Have you ever stepped back from a situation in an attempt to look at it logically and come to the conclusion that there was just no possible way that it could work out well?
I remember our team’s first full day in Stuttgart when we set out in smaller teams to prayer walk around some of the communities, specifically for the brothels in that area. The specific location my small group was going is home to a mega brothel. We were informed of a murder of one of the ladies there in recent years by a brutal crime of jealousy that had occurred in sight of many of the other women inside. The team used to be allowed inside to bring gifts and speak with the ladies, but then a shift in management following the incident closed the doors to us.
The brothel had the strongest sense of darkness I had ever felt before. I could physically feel the weight of the spiritual warfare. As my heart was pounding I mentally stepped back and assessed the entirety of the situation I was walking into. Although I wasn’t convinced that I was physically in much danger, something about the situation had me certain that things would go terribly wrong.
As we continued to pray, I felt an overwhelming sense of how small I was in relation to the massive problem in front of me. I began to doubt the effectiveness of my prayers, feeling that I couldn’t possibly pray “big enough” to make any difference. That was it. That was the terrible thing I was expecting. I couldn’t make a difference.
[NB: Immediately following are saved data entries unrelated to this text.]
/-! ## HSQ commands, one step each -/

/-- V1, first LIT: CUR 6 -> 9, Q -> 0x8005, OUT[0] = 0x41. -/
theorem test_lit : nextIs (step (hsqAt v1 6 0 [] 2))
    (fun t => t.cur == 9 && t.q == 0x8005 && t.olen == 1 && outIs t 0 [0x41] && t.ph == .hsq) = true := by decide

/-- V17: the literal byte is missing. -/
theorem test_lit_truncated : nextIs (step (hsqAt [0x01, 0x00, 0x00, 0x08, 0x00, 0xA2, 0x01, 0x00] 6 0 [] 1))
    (fun t => faultIs t .truncatedStream 8 1) = true := by decide

/-- V10: the stop test is OLEN >= DSIZE. -/
theorem test_litStop : nextIs (step (hsqAt [3, 0, 0, 0x0A, 0, 0x9E, 0x39, 0, 0x61, 0xFF] 10 0x0801 [0x61, 0x61, 0x61, 0x61] 3))
    (fun t => t.ph == .done && t.stopr == .litFull && t.rlen == 3 && t.ovr && t.cur == 10 && t.q == 0x0400) = true := by
  decide

/-- V5, step 4: distance 3, six bytes, longer than the distance. -/
theorem test_long : nextIs (step (hsqAt
      [9, 0, 0, 0x10, 0, 0x92, 0x57, 0, 0x61, 0x62, 0x63, 0xEC, 0xFF, 0, 0, 0] 11 0x200A [0x61, 0x62, 0x63] 9))
    (fun t => t.cur == 13 && t.q == 0x0802 && t.olen == 9 &&
      outIs t 0 [0x61, 0x62, 0x63, 0x61, 0x62, 0x63, 0x61, 0x62, 0x63]) = true := by decide

/-- V21: distance 2 at OLEN = 1. -/
theorem test_long_invalid : nextIs (step (hsqAt
      [4, 0, 0, 0x0E, 0, 0x99, 0x15, 0, 0x41, 0xF1, 0xFF, 0, 0, 0] 9 0x800A [0x41] 4))
    (fun t => faultIs t .invalidBackReference 11 2) = true := by decide

/-- V7: a redundant extra byte is accepted, seven bytes copied. -/
theorem test_longx : nextIs (step (hsqAt
      [8, 0, 0, 0x0F, 0, 0x94, 0x15, 0, 0x78, 0xF8, 0xFF, 5, 0, 0, 0] 9 0x800A [0x78] 8))
    (fun t => t.cur == 12 && t.olen == 8 && outIs t 0 [0x78, 0x78, 0x78, 0x78, 0x78, 0x78, 0x78, 0x78]) = true := by
  decide

/-- V22: a missing extra byte comes before the invalid distance. -/
theorem test_longx_truncated_first : nextIs (step (hsqAt [4, 0, 0, 0x0A, 0, 0x9D, 2, 0, 0, 0] 6 0 [] 4))
    (fun t => faultIs t .truncatedStream 10 1) = true := by decide

/-- V11: EOF with a wild offset field. -/
theorem test_eof : nextIs (step (hsqAt [1, 0, 0, 0x0C, 0, 0x9E, 5, 0, 0x5A, 0xF8, 0xFF, 0] 9 0x8002 [0x5A] 1))
    (fun t => t.ph == .done && t.stopr == .eof && t.rlen == 1 && !t.ovr && t.cur == 12 && t.q == 0x2000) = true := by
  decide

/-- V13: early EOF. -/
theorem test_eof_early : nextIs (step (hsqAt [5, 0, 0, 0x0C, 0, 0x9A, 5, 0, 0x41, 0, 0, 0] 9 0x8002 [0x41] 5))
    (fun t => faultIs t .formatError 12 2) = true := by decide

/-- P4, step 15: a SHORT whose control bits straddle two control words. -/
theorem test_short_straddles : nextIs (step { hsqAt [] 0 0x0004 [0x30, 0x31, 0x32] 17 with
      ilen := 5, inMem := Mem.setList [] 0 [0x0A, 0x00, 0xFD, 0x00, 0x00] })
    (fun t => t.cur == 3 && t.q == 0x4002 && t.olen == 6 && outIs t 3 [0x30, 0x31, 0x32]) = true := by decide

/-- V33: the fault carries distance 256. -/
theorem test_short_invalid : nextIs (step (hsqAt [2, 0, 0, 0x0C, 0, 0x9D, 0x20, 0, 0, 0, 0, 0] 8 0x8000 [] 2))
    (fun t => faultIs t .invalidBackReference 9 256) = true := by decide

/-! ## F7 elements, one step each -/

/-- D14, first element. -/
theorem test_esc : nextIs (step (f7dAt [0xF7, 0x01, 0xF7, 0x01, 0xF7, 0x01, 0xF7] 0 []))
    (fun t => t.cur == 3 && t.olen == 1 && outIs t 0 [0xF7] && t.ph == .f7d) = true := by decide

/-- D11, second element. -/
theorem test_run : nextIs (step (f7dAt [0x41, 0xF7, 0x05, 0x42, 0x43] 1 [0x41]))
    (fun t => t.cur == 4 && t.olen == 6 && outIs t 0 [0x41, 0x42, 0x42, 0x42, 0x42, 0x42]) = true := by decide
Then, almost like a whisper through the fear and doubt circling my thoughts, the Lord reminded me of his promise of victory. Not only did this give my prayers a better sense of hope and expectation, but allowed me to realize that the entire weight of trafficking and sexual exploitation was not something that I alone was meant to carry.
It is already finished. We already know who will win. Confident hope of inevitable victory is a powerful force in prayer against the enemy.
When we know in advance the victory we are predestined for, our attitude shifts. When we know that God is fighting with us, we have so much more authority in our voices. We walk a little taller. We pray a little fiercer. We may even have the audacity to pray boldly.
God doesn’t shy away from bold prayers. He begins with impossible.
Scripture tells us that faith as small as a mustard seed can move mountains (Matthew 17:20). Can you imagine what bold proclamations in faith could do?
I think most of us are wired for pessimism. We tend to think in worst-case scenarios rather than assessing difficult situations with our pre-determined victory. I know I tend to be that way. But we must learn to face the world from the perspective of victory – we know the battle is already won.